[Problem details] The lines to repeat are those below from the one containing "s.rd (F.SCH_CORE_STAT_NEXT_THR c)" down to the one containing "def State.startCore (s", both included; reproduce them exactly and nothing else.

[Supplied data]
/-! Dispatch (R431 to R433). -/

/-- The core that takes ready thread `t`: an idle one, lower number first, else the one whose thread has the lowest
priority below that of `t`. -/
def State.coreFor (s : State) (t : Nat) : Option Nat :=
  let cs := (List.range 4).filter (fun c => s.coreLive c && bitOf (s.thrAff t) c)
  match cs.find? (fun c => (s.coreNext c).isNone) with
  | some c => some c
  | none =>
    let p (c : Nat) : Nat := match s.coreNext c with | some u => s.thrPrio u | none => 0
    cs.foldl (fun b c => if p c < s.thrPrio t && (match b with | some d => decide (p c < p d) | none => true) then some c else b) none

/-- Ready threads in the order of a slot: the deferred ones in their places (R37), then the others in the order of the
row of Table 6: higher priority, then lower number. -/
def State.readyThreads (s : State) : List Nat :=
  let l := (List.range 256).filter (fun t => s.thrState t == 1)
  let new := (List.range 32).reverse.flatMap (fun p => l.filter (fun t => s.thrPrio t == p))
  s.sch.counted.filter (fun t => new.contains t) ++ new.filter (fun t => !s.sch.counted.contains t)

/-- Thread `t` is dispatched to core `c`; the thread that it preempts returns to READY. -/
def State.dispatchTo (s : State) (t c : Nat) : State :=
  let s := match s.coreNext c with
    | some u => s.setThrState u 1
    | none => s
  let s := { s with sch := { s.sch with counted := s.sch.counted.filter (fun x => x != t) } }
  (s.setThrState t 2).setNext c (some t)

/-- The first thread that a core takes, and that core. -/
def State.firstDispatch (s : State) (l : List Nat) : Option (Nat × Nat) :=
  l.findSome? (fun t => (s.coreFor t).map (fun c => (t, c)))

/-- The threads of `l` that further slots would dispatch, as things stand. -/
def State.moreDispatches (fuel : Nat) (s : State) (l : List Nat) : List Nat :=
  match fuel with
  | 0 => []
  | n + 1 =>
    match s.firstDispatch l with
    | none => []
    | some (t, c) => t :: State.moreDispatches n (s.dispatchTo t c) (l.filter (fun x => x != t))

/-- Threads that this slot defers, each counted once; those deferred before keep their places, and a thread that no core
would take any more is no request (R37, R432). -/
def State.deferThreads (s : State) (l : List Nat) : State :=
  let old := s.sch.counted.filter (fun t => l.contains t)
  let new := l.filter (fun t => !s.sch.counted.contains t)
  ({ s with sch := { s.sch with counted := old ++ new } }).defer 10 new.length

/-- A dispatch slot. -/
def dispatch (t : Time) (s : State) : State :=
  let s := s.advance t
  let s := match s.sch.released with
    | [] => s
    | u :: r => ({ s with sch := { s.sch with released := r } }).makeReady u
  let wait := s.sch.released
  let l := s.readyThreads
  match s.firstDispatch l with
  | none => s.deferThreads wait
  | some (u, c) =>
    let s := s.dispatchTo u c
    s.deferThreads (wait ++ s.moreDispatches 8 (l.filter (fun x => x != u)))

/-- A write of `SCH_SWITCH` (R433). -/
def schSwitch (c t : Nat) (idle : Bool) (s : State) : State :=
  let want : Option Nat := if idle then none else some t
  if s.coreNext c == want then
    let s := (s.setRun c want).setIrq c false
    match want with
    | none => s.putRes (some c) false false false false false 0
    | some u =>
      s.putRes (some c) false false (s.thr u).tout (s.thr u).late (s.thr u).susp (s.thr u).tick
  else s.wrB (F.SCH_RES_REFUSED c) true

/-- `SCH_STAT`, `SCH_NEXT` and `SCH_SELF` as they read. -/
def State.schStat (s : State) : Nat :=
  ((List.range 256).filter (fun t => s.thrState t == 1)).length
    + ofBits ((List.range 4).filter (fun c => (s.coreRun c).isSome)) * 2 ^ 16
def State.schNext (s : State) (c : Nat) : Nat :=
  s.rd (F.SCH_CORE_STAT_NEXT_THR c) + 256 * s.rd (F.SCH_CORE_STAT_NEXT_V c)
def State.schSelf (s : State) (c : Nat) : Nat :=
  s.rd (F.SCH_CORE_STAT_RUN_THR c) + 256 * s.rd (F.SCH_CORE_STAT_RUN_V c) + 512 * c

/-! Starting and stopping a core (R426, R441). -/

/-- A core starts with no thread running. -/
def State.startCore (s : State) (c : Nat) : State :=
  let s := (s.wrB (F.SCH_CORE_STAT_HALT c) false).wrB (F.SCH_CORE_STAT_LSF c) false
  ((s.setRun c none).setNext c none).setIrq c false

/-- A write of `SCH_COREc_CTRL`: RUN from 0 to 1 starts the core while the latch of 0x0B8 + c is clear. -/
def coreRun (c : Nat) (v : Bool) (s : State) : State :=
  if v && !s.rdB (F.SCH_CORE_CTRL_RUN c) && !s.rdB ⟨R.FLT_LATCH 5, 0x18 + c, 1⟩ then
    (s.wrB (F.SCH_CORE_CTRL_RUN c) true).startCore c
  else s

/-- The halves of core `c` disagree (R426): the core stops, its thread is FAULTED, a thread offered to it is ready
again. RUN reads 0, so that a write of 1 can start the core again (DEDUCED, log entry 61). -/
def lockstepMismatch (c : Nat) (t : Time) (s : State) : State :=
  let s := (s.advance t).raise (0x0B8 + c)
  let s := ((s.wrB (F.SCH_CORE_STAT_LSF c) true).wrB (F.SCH_CORE_STAT_HALT c) true).wrB (F.SCH_CORE_CTRL_RUN c) false
  let next := s.coreNext c
  let s := match s.coreRun c with
    | some u => s.leave u 9
    | none => s
  let s := match next with
    | some u => if s.coreRun c == some u then s else s.setThrState u 1
    | none => s
  ((s.setRun c none).setNext c none).setIrq c false

/-- An uncorrectable error of core memory (R428): the access fault exception is the core's own (log entry 61). -/
def uncorrectableEcc (src : Nat) (t : Time) (s : State) : State := (s.advance t).raise src

end Sys2Proof.Machine
end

[Your solution]
  s.rd (F.SCH_CORE_STAT_NEXT_THR c) + 256 * s.rd (F.SCH_CORE_STAT_NEXT_V c)
def State.schSelf (s : State) (c : Nat) : Nat :=
  s.rd (F.SCH_CORE_STAT_RUN_THR c) + 256 * s.rd (F.SCH_CORE_STAT_RUN_V c) + 512 * c

/-! Starting and stopping a core (R426, R441). -/

/-- A core starts with no thread running. -/
def State.startCore (s : State) (c : Nat) : State :=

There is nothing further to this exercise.